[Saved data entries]
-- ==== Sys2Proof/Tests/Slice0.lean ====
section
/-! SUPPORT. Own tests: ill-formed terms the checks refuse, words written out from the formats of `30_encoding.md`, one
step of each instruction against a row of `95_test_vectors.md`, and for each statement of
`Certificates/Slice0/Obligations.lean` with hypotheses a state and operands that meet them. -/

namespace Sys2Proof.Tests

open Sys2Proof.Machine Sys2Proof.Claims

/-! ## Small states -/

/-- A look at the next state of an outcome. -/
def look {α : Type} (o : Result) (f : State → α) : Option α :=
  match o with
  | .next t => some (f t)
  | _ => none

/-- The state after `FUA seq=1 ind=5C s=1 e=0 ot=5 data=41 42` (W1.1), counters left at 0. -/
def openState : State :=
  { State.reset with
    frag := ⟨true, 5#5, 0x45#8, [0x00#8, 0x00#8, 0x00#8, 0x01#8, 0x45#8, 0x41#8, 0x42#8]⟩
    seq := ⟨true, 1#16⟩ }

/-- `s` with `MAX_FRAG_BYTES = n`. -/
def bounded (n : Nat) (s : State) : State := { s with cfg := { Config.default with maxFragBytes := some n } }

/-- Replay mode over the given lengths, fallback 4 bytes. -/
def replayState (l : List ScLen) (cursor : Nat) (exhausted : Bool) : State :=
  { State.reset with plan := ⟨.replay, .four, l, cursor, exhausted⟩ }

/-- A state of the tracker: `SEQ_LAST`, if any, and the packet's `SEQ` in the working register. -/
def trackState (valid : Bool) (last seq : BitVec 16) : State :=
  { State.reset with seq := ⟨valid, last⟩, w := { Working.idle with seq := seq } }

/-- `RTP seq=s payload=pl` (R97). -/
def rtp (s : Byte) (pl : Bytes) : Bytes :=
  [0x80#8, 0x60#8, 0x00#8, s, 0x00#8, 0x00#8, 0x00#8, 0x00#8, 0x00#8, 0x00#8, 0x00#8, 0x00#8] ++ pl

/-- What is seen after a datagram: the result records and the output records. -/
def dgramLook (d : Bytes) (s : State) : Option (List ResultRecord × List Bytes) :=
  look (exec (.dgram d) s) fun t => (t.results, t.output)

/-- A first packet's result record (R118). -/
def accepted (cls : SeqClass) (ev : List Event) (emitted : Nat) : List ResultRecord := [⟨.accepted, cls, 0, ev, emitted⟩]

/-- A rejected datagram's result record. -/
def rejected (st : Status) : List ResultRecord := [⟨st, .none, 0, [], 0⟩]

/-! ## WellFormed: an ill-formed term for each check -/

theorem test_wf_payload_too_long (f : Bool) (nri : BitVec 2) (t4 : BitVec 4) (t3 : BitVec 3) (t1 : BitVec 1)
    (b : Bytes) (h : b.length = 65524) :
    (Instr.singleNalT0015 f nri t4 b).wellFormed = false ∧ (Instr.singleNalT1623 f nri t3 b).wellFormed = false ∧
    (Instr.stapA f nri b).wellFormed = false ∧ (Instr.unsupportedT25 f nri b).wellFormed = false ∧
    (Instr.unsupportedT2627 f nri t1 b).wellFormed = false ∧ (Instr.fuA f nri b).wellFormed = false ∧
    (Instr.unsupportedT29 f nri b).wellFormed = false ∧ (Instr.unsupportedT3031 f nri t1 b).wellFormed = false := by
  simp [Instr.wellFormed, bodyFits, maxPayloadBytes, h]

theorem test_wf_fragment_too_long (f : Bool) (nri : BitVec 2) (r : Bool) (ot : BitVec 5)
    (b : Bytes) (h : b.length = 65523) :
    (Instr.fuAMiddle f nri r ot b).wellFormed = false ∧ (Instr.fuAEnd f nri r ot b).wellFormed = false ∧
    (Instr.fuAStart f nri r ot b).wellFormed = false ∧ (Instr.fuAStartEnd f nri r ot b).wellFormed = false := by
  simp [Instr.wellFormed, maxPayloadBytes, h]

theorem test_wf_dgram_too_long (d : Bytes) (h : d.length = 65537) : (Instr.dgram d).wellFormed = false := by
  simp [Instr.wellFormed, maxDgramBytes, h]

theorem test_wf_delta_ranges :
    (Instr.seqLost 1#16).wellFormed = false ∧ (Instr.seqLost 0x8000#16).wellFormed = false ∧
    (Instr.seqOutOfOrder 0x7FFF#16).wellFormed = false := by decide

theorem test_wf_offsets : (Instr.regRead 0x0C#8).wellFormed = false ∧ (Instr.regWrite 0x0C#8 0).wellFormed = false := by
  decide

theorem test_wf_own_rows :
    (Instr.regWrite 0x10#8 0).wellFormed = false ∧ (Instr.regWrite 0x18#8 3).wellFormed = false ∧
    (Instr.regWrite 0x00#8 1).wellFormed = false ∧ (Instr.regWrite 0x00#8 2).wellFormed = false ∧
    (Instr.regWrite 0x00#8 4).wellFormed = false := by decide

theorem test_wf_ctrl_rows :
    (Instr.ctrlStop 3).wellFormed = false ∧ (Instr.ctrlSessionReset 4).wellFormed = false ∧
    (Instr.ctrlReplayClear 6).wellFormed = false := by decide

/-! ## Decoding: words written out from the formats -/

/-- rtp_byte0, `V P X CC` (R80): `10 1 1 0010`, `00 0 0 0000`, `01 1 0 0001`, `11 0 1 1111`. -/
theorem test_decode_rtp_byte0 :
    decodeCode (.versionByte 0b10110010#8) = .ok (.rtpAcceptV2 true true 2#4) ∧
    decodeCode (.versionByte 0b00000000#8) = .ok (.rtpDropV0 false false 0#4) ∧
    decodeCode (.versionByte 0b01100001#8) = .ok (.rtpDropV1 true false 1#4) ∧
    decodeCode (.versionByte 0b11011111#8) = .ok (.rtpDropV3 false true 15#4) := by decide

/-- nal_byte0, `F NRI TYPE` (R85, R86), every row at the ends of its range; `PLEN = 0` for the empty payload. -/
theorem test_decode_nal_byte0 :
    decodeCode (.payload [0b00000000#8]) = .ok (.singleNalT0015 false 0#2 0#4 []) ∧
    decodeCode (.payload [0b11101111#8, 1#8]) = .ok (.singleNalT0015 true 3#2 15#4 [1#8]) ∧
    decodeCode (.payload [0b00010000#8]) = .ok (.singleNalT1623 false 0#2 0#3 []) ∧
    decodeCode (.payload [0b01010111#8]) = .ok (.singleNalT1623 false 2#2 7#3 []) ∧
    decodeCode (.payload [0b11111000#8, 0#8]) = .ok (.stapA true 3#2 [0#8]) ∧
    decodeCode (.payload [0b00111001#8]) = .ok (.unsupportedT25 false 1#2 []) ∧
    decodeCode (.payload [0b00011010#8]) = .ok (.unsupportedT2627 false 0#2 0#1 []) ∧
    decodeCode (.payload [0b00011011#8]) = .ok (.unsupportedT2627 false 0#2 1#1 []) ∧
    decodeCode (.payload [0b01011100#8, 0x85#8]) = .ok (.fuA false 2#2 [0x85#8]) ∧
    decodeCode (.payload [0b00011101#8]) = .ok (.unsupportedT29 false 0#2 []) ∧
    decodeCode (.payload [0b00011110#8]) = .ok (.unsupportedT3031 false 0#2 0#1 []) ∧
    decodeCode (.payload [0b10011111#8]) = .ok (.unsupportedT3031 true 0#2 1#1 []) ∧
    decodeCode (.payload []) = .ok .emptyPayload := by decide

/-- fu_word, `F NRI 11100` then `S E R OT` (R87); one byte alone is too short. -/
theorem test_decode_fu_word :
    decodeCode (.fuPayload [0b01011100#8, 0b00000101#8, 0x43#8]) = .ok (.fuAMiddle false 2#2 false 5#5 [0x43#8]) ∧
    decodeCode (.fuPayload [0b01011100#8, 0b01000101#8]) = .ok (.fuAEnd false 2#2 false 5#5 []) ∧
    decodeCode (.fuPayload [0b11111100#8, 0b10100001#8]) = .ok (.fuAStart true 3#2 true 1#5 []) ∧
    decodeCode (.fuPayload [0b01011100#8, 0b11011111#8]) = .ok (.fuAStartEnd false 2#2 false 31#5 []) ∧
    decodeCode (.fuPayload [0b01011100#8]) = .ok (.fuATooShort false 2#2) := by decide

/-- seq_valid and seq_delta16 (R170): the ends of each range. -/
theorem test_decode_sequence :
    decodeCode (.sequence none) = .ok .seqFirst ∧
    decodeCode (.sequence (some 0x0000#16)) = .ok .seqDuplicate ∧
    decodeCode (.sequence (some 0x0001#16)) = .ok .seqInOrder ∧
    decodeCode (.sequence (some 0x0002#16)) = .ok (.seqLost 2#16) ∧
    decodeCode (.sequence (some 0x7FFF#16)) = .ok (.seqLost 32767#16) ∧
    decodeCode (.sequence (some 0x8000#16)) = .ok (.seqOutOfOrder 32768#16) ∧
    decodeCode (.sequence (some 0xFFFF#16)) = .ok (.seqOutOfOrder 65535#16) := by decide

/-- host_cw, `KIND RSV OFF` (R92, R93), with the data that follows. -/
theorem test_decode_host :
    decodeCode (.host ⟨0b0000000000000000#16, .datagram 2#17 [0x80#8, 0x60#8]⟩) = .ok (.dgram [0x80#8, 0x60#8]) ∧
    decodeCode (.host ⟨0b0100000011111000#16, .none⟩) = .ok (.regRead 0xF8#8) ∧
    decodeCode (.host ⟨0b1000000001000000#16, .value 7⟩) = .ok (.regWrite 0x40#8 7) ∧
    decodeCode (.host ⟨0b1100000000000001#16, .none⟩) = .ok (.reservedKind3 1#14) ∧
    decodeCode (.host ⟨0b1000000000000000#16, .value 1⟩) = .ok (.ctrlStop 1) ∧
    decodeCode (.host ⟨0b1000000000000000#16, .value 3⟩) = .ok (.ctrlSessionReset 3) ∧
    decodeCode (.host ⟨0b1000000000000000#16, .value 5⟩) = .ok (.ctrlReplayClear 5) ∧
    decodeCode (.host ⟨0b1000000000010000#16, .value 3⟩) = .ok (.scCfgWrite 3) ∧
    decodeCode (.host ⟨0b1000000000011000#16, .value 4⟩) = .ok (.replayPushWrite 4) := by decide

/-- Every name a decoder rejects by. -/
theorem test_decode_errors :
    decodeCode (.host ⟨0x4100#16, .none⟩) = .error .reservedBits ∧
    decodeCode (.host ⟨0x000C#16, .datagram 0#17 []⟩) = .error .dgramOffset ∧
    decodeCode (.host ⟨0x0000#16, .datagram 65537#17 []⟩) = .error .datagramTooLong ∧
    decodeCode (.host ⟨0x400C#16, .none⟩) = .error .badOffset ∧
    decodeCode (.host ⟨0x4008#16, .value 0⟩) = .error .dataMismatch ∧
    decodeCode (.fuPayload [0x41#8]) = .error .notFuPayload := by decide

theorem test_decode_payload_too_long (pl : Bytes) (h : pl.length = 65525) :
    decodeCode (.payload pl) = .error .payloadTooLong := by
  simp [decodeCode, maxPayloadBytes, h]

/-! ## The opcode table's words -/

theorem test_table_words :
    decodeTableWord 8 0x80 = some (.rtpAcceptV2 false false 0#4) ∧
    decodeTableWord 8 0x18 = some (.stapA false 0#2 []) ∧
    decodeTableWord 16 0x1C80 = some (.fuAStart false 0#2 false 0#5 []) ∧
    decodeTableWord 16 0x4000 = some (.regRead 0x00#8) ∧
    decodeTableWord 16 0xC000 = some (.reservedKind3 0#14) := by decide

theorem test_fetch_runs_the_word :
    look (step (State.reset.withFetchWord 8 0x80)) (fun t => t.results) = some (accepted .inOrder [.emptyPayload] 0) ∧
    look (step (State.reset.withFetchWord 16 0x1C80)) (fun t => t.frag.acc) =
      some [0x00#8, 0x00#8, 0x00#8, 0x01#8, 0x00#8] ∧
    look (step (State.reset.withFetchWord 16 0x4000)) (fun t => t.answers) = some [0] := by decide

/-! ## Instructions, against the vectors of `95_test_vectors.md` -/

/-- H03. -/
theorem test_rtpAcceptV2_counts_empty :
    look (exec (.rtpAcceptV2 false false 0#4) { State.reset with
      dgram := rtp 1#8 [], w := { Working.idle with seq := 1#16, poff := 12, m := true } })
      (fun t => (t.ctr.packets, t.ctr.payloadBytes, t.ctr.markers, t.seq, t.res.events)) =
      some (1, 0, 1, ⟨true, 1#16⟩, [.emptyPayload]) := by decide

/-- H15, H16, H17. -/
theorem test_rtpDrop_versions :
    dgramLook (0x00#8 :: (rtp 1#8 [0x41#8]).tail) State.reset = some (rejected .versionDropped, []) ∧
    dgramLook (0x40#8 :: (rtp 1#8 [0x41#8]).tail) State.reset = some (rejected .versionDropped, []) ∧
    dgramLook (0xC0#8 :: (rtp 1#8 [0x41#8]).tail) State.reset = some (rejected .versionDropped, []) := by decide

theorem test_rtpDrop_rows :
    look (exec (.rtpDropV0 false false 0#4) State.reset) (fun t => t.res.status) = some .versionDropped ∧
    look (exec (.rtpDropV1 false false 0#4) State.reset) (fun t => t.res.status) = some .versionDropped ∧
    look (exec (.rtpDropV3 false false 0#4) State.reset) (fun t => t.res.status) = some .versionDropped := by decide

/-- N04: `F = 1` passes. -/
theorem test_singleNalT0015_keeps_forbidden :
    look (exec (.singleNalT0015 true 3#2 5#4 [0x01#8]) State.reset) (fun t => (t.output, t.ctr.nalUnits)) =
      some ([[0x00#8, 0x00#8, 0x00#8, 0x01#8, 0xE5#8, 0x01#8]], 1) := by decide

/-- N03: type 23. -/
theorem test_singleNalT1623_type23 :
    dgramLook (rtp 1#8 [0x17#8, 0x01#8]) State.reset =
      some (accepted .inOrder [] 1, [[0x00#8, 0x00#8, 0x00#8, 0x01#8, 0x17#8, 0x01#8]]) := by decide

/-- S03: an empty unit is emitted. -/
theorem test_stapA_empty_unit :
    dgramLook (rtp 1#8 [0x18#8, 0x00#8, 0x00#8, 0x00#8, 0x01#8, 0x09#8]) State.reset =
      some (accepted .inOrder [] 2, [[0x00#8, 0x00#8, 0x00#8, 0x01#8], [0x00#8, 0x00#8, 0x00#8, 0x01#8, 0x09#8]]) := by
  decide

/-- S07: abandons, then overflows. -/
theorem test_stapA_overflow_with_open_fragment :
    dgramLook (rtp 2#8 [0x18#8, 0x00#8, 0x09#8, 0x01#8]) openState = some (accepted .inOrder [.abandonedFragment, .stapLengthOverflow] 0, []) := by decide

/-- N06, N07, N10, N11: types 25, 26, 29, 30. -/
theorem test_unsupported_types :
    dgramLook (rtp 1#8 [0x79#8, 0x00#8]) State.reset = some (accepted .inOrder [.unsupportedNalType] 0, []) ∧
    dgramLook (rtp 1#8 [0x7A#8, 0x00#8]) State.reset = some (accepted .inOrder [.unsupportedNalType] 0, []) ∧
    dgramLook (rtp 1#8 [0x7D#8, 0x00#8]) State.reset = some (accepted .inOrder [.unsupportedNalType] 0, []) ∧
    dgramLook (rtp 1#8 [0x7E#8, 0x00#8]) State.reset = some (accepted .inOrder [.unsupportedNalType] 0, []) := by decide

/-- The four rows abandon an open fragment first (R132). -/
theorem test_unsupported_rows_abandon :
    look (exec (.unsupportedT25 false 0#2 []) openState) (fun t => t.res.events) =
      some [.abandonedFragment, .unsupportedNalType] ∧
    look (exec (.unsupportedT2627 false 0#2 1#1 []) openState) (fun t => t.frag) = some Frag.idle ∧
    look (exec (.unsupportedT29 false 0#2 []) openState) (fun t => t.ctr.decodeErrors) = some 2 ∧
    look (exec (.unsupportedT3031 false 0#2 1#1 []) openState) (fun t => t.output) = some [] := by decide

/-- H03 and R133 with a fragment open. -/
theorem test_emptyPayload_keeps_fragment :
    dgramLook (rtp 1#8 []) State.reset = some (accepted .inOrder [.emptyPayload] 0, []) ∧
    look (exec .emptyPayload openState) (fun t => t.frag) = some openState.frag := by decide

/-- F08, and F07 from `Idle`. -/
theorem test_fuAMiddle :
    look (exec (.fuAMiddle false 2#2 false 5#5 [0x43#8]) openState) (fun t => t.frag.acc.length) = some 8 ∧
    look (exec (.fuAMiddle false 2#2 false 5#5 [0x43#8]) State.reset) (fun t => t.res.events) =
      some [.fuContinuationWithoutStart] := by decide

▸ **Work instructions**
Output the lines of the records above exactly as they appear, from the line containing "decodeCode (.sequence none)" through the line containing "decodeCode (.sequence (some 0x0002#16))".

▸ **Response to this exercise**
    decodeCode (.sequence none) = .ok .seqFirst ∧
    decodeCode (.sequence (some 0x0000#16)) = .ok .seqDuplicate ∧
    decodeCode (.sequence (some 0x0001#16)) = .ok .seqInOrder ∧
    decodeCode (.sequence (some 0x0002#16)) = .ok (.seqLost 2#16) ∧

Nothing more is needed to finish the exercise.